▸ **ABOUT THIS EXERCISE**: Beginning with the line that holds "let c : CopyCmd" in the data below, give again every line through the one that holds "b with copyIssued", exactly as written.

Top of DATA SUPPLIED

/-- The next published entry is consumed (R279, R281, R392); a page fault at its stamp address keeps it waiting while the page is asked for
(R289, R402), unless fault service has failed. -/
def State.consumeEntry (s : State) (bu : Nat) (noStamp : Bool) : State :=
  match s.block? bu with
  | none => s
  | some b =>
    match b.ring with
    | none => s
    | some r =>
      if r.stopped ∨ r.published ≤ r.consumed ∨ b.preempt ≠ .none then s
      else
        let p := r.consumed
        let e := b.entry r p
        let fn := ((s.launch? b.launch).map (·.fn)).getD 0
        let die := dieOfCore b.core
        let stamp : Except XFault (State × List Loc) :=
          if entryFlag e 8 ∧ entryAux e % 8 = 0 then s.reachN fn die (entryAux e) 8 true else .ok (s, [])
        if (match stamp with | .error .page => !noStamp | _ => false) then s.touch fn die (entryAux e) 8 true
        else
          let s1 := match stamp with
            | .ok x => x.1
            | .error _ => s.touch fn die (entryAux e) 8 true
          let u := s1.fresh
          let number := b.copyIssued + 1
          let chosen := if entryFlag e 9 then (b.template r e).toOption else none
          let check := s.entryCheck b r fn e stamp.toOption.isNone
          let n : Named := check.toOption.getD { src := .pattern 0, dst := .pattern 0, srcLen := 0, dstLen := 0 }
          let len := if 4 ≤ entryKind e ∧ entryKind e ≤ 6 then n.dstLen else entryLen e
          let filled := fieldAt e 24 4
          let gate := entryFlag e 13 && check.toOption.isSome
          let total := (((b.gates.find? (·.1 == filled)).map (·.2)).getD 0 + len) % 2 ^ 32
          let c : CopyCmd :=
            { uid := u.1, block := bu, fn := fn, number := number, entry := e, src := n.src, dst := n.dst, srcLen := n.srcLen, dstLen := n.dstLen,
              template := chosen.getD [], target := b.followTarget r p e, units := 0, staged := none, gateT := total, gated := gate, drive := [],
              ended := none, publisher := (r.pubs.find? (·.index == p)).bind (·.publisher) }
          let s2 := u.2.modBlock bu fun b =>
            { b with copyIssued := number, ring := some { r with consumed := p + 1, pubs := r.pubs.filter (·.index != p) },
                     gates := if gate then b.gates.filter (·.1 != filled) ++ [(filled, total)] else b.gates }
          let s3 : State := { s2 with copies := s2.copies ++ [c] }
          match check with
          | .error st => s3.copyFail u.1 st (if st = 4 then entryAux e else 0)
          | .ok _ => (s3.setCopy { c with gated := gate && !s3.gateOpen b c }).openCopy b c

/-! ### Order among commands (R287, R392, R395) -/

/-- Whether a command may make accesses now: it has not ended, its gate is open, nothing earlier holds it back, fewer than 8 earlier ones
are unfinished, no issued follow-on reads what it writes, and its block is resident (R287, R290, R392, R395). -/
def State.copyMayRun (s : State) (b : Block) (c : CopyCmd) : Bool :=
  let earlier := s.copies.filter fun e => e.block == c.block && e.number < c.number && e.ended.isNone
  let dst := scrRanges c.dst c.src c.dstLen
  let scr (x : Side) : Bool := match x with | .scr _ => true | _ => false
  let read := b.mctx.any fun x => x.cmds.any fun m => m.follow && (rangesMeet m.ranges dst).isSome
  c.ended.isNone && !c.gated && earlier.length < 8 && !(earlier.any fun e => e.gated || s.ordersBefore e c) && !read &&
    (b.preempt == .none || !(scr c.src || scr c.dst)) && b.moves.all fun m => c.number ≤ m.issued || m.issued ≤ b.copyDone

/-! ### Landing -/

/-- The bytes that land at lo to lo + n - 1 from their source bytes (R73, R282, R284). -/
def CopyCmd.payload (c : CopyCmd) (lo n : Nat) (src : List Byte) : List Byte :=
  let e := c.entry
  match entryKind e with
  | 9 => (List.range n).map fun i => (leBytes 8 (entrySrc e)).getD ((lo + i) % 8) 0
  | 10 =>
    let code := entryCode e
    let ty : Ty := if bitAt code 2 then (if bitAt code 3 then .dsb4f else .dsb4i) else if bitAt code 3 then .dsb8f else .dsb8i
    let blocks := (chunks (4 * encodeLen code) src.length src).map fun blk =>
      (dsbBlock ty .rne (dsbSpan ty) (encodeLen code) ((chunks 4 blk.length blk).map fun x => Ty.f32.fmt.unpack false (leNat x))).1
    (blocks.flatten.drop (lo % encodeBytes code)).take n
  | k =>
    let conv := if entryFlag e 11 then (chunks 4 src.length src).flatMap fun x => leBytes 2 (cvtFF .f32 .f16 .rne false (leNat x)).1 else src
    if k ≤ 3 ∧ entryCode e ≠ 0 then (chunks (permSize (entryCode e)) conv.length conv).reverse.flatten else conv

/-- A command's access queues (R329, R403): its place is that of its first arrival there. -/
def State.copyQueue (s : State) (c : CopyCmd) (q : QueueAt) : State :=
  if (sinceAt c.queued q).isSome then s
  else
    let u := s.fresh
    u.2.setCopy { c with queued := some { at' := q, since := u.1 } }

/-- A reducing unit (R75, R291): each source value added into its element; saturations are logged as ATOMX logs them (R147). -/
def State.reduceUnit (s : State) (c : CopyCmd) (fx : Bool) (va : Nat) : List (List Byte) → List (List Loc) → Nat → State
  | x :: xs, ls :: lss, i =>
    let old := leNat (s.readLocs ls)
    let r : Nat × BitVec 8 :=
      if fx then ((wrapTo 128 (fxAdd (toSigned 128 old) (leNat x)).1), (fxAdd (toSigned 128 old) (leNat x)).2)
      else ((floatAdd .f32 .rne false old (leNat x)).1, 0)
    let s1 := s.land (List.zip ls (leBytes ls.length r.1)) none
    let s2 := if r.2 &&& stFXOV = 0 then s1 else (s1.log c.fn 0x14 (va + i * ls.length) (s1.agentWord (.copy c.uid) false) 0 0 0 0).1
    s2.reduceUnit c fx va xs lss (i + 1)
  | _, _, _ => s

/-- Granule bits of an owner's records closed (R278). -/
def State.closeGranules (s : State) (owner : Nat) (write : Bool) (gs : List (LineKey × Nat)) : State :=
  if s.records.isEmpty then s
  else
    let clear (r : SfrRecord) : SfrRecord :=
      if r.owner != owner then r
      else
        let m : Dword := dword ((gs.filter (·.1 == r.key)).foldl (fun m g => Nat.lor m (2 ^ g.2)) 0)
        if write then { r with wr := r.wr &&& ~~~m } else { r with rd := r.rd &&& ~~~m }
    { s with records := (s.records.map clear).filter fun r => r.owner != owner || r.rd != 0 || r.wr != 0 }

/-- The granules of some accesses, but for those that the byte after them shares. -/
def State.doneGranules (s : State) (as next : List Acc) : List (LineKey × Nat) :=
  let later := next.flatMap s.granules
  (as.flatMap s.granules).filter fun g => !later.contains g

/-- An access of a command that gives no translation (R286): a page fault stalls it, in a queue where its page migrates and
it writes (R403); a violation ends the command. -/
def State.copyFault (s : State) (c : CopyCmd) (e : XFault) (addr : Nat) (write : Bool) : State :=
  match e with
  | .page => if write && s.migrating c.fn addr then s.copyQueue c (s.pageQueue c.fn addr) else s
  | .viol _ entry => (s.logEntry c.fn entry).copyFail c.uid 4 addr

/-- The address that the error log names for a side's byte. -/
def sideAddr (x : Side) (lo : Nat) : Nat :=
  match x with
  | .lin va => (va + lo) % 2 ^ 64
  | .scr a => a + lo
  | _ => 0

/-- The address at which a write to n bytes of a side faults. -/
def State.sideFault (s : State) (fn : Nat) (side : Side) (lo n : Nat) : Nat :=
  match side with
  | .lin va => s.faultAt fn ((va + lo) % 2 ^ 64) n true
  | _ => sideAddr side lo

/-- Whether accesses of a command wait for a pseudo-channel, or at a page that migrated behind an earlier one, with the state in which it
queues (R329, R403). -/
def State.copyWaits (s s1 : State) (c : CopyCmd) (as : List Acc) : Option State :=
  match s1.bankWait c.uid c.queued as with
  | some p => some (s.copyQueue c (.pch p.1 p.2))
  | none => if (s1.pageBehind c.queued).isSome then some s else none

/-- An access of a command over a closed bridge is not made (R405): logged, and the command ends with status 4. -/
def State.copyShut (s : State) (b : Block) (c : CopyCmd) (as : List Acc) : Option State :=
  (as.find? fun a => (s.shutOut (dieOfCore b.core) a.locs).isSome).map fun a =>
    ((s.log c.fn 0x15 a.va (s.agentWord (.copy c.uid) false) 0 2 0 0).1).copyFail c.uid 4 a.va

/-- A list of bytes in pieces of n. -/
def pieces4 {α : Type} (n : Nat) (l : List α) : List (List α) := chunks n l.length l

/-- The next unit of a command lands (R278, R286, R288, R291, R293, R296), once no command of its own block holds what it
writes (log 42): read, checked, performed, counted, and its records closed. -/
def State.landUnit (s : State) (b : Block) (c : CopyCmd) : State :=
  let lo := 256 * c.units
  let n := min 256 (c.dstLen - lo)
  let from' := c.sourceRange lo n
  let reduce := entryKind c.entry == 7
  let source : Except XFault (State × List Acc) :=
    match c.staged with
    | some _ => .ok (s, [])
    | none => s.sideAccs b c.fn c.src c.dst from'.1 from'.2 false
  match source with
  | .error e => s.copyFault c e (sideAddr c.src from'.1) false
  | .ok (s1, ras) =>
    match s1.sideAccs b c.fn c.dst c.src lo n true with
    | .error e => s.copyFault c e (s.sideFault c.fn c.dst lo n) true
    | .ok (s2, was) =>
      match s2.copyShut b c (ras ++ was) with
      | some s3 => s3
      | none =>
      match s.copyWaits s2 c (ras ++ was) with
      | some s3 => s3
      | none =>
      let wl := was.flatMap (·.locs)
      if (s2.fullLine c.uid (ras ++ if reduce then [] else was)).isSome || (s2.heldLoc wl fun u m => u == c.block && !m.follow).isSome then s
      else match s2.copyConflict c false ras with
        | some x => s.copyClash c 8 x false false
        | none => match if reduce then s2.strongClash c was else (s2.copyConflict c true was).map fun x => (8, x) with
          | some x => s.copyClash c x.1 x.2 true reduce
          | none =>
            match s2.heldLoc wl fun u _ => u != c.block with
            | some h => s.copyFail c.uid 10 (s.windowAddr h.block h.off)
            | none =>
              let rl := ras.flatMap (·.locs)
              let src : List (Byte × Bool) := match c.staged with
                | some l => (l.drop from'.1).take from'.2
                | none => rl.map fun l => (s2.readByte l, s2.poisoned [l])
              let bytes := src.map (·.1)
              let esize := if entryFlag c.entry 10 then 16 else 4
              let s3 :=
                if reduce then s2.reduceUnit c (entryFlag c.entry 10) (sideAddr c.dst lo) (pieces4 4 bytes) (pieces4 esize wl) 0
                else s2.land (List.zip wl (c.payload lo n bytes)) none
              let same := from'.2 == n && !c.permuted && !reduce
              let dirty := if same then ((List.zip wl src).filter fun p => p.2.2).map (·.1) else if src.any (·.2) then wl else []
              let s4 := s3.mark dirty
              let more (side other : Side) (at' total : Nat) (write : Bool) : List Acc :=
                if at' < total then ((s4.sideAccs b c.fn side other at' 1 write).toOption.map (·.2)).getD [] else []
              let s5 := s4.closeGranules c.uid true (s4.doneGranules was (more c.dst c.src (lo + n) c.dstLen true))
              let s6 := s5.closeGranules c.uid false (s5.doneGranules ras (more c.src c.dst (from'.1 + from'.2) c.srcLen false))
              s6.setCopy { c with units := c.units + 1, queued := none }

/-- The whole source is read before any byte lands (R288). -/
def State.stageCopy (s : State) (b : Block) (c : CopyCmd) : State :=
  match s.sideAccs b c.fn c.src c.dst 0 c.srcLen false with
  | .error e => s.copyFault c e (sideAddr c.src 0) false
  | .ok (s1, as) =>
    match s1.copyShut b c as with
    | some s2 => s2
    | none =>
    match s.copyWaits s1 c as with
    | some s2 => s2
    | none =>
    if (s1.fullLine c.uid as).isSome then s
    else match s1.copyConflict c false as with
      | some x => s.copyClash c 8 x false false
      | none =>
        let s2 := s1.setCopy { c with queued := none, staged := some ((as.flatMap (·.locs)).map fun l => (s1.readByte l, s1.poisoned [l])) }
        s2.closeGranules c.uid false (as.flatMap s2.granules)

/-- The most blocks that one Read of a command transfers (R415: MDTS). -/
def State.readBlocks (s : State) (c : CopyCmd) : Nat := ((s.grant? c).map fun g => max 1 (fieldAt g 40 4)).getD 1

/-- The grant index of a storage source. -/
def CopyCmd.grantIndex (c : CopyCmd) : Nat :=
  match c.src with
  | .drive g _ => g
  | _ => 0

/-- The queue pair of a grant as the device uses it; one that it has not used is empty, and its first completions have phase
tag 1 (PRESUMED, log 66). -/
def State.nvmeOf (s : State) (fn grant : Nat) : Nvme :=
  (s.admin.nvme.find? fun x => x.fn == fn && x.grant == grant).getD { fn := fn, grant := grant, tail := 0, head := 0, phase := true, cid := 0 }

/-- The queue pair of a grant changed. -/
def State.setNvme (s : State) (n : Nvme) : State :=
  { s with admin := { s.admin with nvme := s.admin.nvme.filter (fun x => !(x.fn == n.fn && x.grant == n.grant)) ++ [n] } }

Bottom of DATA SUPPLIED

▸ **TASK RESPONSE**:
          let c : CopyCmd :=
            { uid := u.1, block := bu, fn := fn, number := number, entry := e, src := n.src, dst := n.dst, srcLen := n.srcLen, dstLen := n.dstLen,
              template := chosen.getD [], target := b.followTarget r p e, units := 0, staged := none, gateT := total, gated := gate, drive := [],
              ended := none, publisher := (r.pubs.find? (·.index == p)).bind (·.publisher) }
          let s2 := u.2.modBlock bu fun b =>
            { b with copyIssued := number, ring := some { r with consumed := p + 1, pubs := r.pubs.filter (·.index != p) },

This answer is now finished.